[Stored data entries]
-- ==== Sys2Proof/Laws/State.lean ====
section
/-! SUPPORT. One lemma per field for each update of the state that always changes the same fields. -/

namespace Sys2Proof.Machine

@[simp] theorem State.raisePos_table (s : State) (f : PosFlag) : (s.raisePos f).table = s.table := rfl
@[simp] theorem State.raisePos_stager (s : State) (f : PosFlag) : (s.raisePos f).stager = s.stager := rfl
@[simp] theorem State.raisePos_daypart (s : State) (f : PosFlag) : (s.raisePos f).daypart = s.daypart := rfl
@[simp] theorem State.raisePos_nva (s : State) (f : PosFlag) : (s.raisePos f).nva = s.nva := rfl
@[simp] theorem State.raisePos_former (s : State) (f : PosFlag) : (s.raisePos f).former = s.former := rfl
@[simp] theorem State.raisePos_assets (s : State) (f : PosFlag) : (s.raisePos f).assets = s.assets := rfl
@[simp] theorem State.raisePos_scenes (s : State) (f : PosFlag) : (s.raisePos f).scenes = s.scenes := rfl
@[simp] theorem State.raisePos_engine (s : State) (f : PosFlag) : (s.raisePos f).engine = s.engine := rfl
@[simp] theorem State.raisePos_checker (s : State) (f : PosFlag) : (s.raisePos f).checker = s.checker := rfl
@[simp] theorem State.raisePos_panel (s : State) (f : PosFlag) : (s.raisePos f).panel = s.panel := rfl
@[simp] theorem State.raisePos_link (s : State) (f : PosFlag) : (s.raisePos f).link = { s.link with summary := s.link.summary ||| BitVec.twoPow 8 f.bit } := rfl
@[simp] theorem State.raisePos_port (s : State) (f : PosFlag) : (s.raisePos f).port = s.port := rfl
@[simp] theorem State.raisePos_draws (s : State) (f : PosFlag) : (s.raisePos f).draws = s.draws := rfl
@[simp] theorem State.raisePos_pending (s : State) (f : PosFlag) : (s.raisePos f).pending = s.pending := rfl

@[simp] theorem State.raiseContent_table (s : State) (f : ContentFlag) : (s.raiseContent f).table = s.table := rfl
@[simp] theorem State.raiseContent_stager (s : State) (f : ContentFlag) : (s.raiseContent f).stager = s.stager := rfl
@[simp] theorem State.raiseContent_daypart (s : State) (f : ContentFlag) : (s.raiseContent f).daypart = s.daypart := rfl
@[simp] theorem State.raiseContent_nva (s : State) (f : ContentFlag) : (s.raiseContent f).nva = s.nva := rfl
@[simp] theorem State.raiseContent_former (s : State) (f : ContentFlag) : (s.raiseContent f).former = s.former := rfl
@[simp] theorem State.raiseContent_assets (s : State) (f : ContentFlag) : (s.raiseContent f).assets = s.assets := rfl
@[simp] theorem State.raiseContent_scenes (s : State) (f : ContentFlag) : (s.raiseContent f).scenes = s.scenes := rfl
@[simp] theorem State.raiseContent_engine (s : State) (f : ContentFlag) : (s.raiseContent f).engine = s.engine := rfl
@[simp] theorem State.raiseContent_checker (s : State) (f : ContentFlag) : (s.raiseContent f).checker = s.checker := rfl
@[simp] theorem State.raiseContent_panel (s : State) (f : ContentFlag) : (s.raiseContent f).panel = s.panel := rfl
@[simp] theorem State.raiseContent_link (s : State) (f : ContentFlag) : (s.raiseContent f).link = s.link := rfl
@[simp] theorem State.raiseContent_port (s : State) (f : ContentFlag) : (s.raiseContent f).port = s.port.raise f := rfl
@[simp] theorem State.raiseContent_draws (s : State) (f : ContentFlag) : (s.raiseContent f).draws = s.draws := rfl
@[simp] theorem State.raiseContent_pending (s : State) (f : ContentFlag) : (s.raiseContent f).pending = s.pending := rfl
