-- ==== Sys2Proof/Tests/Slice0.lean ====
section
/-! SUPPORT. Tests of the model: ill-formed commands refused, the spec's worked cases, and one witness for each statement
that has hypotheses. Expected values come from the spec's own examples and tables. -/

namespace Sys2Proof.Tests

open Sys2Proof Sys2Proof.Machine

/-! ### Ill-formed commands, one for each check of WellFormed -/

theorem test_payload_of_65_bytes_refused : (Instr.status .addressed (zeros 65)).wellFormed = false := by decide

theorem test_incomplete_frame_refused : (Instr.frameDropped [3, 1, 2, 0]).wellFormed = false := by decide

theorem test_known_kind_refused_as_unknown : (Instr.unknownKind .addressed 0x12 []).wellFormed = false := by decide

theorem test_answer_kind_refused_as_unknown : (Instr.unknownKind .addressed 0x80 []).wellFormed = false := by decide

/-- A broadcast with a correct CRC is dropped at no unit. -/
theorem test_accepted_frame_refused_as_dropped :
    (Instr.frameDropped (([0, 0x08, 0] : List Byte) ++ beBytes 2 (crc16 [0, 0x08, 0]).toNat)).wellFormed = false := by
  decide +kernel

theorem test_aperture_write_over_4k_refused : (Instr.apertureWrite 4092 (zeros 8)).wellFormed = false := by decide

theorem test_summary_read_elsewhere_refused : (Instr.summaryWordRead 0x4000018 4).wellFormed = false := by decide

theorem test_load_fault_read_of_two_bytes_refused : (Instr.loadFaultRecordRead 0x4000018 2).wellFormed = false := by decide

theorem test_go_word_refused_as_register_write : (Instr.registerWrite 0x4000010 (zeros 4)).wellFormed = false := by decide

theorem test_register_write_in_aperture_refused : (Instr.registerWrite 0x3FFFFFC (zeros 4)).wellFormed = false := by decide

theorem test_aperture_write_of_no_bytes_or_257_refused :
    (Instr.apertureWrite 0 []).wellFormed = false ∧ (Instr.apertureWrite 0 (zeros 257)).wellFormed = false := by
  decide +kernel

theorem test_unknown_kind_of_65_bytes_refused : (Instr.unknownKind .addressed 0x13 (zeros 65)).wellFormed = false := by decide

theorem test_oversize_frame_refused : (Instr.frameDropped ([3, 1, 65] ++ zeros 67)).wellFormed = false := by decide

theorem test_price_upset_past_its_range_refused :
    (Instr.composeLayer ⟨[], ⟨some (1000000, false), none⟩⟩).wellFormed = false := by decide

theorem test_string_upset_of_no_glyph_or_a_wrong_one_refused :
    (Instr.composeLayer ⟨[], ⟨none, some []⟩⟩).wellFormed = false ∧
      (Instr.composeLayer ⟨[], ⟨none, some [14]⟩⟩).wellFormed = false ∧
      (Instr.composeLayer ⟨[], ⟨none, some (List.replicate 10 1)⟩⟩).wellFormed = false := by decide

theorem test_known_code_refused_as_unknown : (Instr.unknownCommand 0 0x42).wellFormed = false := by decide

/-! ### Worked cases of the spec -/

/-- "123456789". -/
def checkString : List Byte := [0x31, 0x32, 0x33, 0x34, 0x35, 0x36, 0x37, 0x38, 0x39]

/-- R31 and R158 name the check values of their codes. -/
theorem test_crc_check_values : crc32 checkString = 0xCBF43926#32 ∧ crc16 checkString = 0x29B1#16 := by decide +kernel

▶ **WHAT IS EXPECTED**:
All the data above should be set down a second time, exactly.

▶ **FINISHED EXERCISE**:
-- ==== Sys2Proof/Laws/State.lean ====
section
/-! SUPPORT. One lemma per field for each update of the state that always changes the same fields. -/

namespace Sys2Proof.Machine

@[simp] theorem State.raisePos_table (s : State) (f : PosFlag) : (s.raisePos f).table = s.table := rfl
@[simp] theorem State.raisePos_stager (s : State) (f : PosFlag) : (s.raisePos f).stager = s.stager := rfl
@[simp] theorem State.raisePos_daypart (s : State) (f : PosFlag) : (s.raisePos f).daypart = s.daypart := rfl
@[simp] theorem State.raisePos_nva (s : State) (f : PosFlag) : (s.raisePos f).nva = s.nva := rfl
@[simp] theorem State.raisePos_former (s : State) (f : PosFlag) : (s.raisePos f).former = s.former := rfl
@[simp] theorem State.raisePos_assets (s : State) (f : PosFlag) : (s.raisePos f).assets = s.assets := rfl
@[simp] theorem State.raisePos_scenes (s : State) (f : PosFlag) : (s.raisePos f).scenes = s.scenes := rfl
@[simp] theorem State.raisePos_engine (s : State) (f : PosFlag) : (s.raisePos f).engine = s.engine := rfl
@[simp] theorem State.raisePos_checker (s : State) (f : PosFlag) : (s.raisePos f).checker = s.checker := rfl
@[simp] theorem State.raisePos_panel (s : State) (f : PosFlag) : (s.raisePos f).panel = s.panel := rfl
@[simp] theorem State.raisePos_link (s : State) (f : PosFlag) : (s.raisePos f).link = { s.link with summary := s.link.summary ||| BitVec.twoPow 8 f.bit } := rfl
@[simp] theorem State.raisePos_port (s : State) (f : PosFlag) : (s.raisePos f).port = s.port := rfl
@[simp] theorem State.raisePos_draws (s : State) (f : PosFlag) : (s.raisePos f).draws = s.draws := rfl
@[simp] theorem State.raisePos_pending (s : State) (f : PosFlag) : (s.raisePos f).pending = s.pending := rfl

@[simp] theorem State.raiseContent_table (s : State) (f : ContentFlag) : (s.raiseContent f).table = s.table := rfl
@[simp] theorem State.raiseContent_stager (s : State) (f : ContentFlag) : (s.raiseContent f).stager = s.stager := rfl
@[simp] theorem State.raiseContent_daypart (s : State) (f : ContentFlag) : (s.raiseContent f).daypart = s.daypart := rfl
@[simp] theorem State.raiseContent_nva (s : State) (f : ContentFlag) : (s.raiseContent f).nva = s.nva := rfl
@[simp] theorem State.raiseContent_former (s : State) (f : ContentFlag) : (s.raiseContent f).former = s.former := rfl
@[simp] theorem State.raiseContent_assets (s : State) (f : ContentFlag) : (s.raiseContent f).assets = s.assets := rfl
@[simp] theorem State.raiseContent_scenes (s : State) (f : ContentFlag) : (s.raiseContent f).scenes = s.scenes := rfl
@[simp] theorem State.raiseContent_engine (s : State) (f : ContentFlag) : (s.raiseContent f).engine = s.engine := rfl
@[simp] theorem State.raiseContent_checker (s : State) (f : ContentFlag) : (s.raiseContent f).checker = s.checker := rfl
@[simp] theorem State.raiseContent_panel (s : State) (f : ContentFlag) : (s.raiseContent f).panel = s.panel := rfl
@[simp] theorem State.raiseContent_link (s : State) (f : ContentFlag) : (s.raiseContent f).link = s.link := rfl
@[simp] theorem State.raiseContent_port (s : State) (f : ContentFlag) : (s.raiseContent f).port = s.port.raise f := rfl
@[simp] theorem State.raiseContent_draws (s : State) (f : ContentFlag) : (s.raiseContent f).draws = s.draws := rfl
@[simp] theorem State.raiseContent_pending (s : State) (f : ContentFlag) : (s.raiseContent f).pending = s.pending := rfl
-- ==== Sys2Proof/Tests/Slice0.lean ====
section
/-! SUPPORT. Tests of the model: ill-formed commands refused, the spec's worked cases, and one witness for each statement
that has hypotheses. Expected values come from the spec's own examples and tables. -/

namespace Sys2Proof.Tests

open Sys2Proof Sys2Proof.Machine

/-! ### Ill-formed commands, one for each check of WellFormed -/

theorem test_payload_of_65_bytes_refused : (Instr.status .addressed (zeros 65)).wellFormed = false := by decide

theorem test_incomplete_frame_refused : (Instr.frameDropped [3, 1, 2, 0]).wellFormed = false := by decide

theorem test_known_kind_refused_as_unknown : (Instr.unknownKind .addressed 0x12 []).wellFormed = false := by decide

theorem test_answer_kind_refused_as_unknown : (Instr.unknownKind .addressed 0x80 []).wellFormed = false := by decide

/-- A broadcast with a correct CRC is dropped at no unit. -/
theorem test_accepted_frame_refused_as_dropped :
    (Instr.frameDropped (([0, 0x08, 0] : List Byte) ++ beBytes 2 (crc16 [0, 0x08, 0]).toNat)).wellFormed = false := by
  decide +kernel

theorem test_aperture_write_over_4k_refused : (Instr.apertureWrite 4092 (zeros 8)).wellFormed = false := by decide

theorem test_summary_read_elsewhere_refused : (Instr.summaryWordRead 0x4000018 4).wellFormed = false := by decide

theorem test_load_fault_read_of_two_bytes_refused : (Instr.loadFaultRecordRead 0x4000018 2).wellFormed = false := by decide

theorem test_go_word_refused_as_register_write : (Instr.registerWrite 0x4000010 (zeros 4)).wellFormed = false := by decide

theorem test_register_write_in_aperture_refused : (Instr.registerWrite 0x3FFFFFC (zeros 4)).wellFormed = false := by decide

theorem test_aperture_write_of_no_bytes_or_257_refused :
    (Instr.apertureWrite 0 []).wellFormed = false ∧ (Instr.apertureWrite 0 (zeros 257)).wellFormed = false := by
  decide +kernel

theorem test_unknown_kind_of_65_bytes_refused : (Instr.unknownKind .addressed 0x13 (zeros 65)).wellFormed = false := by decide

theorem test_oversize_frame_refused : (Instr.frameDropped ([3, 1, 65] ++ zeros 67)).wellFormed = false := by decide

theorem test_price_upset_past_its_range_refused :
    (Instr.composeLayer ⟨[], ⟨some (1000000, false), none⟩⟩).wellFormed = false := by decide

theorem test_string_upset_of_no_glyph_or_a_wrong_one_refused :
    (Instr.composeLayer ⟨[], ⟨none, some []⟩⟩).wellFormed = false ∧
      (Instr.composeLayer ⟨[], ⟨none, some [14]⟩⟩).wellFormed = false ∧
      (Instr.composeLayer ⟨[], ⟨none, some (List.replicate 10 1)⟩⟩).wellFormed = false := by decide

theorem test_known_code_refused_as_unknown : (Instr.unknownCommand 0 0x42).wellFormed = false := by decide

/-! ### Worked cases of the spec -/

/-- "123456789". -/
def checkString : List Byte := [0x31, 0x32, 0x33, 0x34, 0x35, 0x36, 0x37, 0x38, 0x39]

/-- R31 and R158 name the check values of their codes. -/
theorem test_crc_check_values : crc32 checkString = 0xCBF43926#32 ∧ crc16 checkString = 0x29B1#16 := by decide +kernel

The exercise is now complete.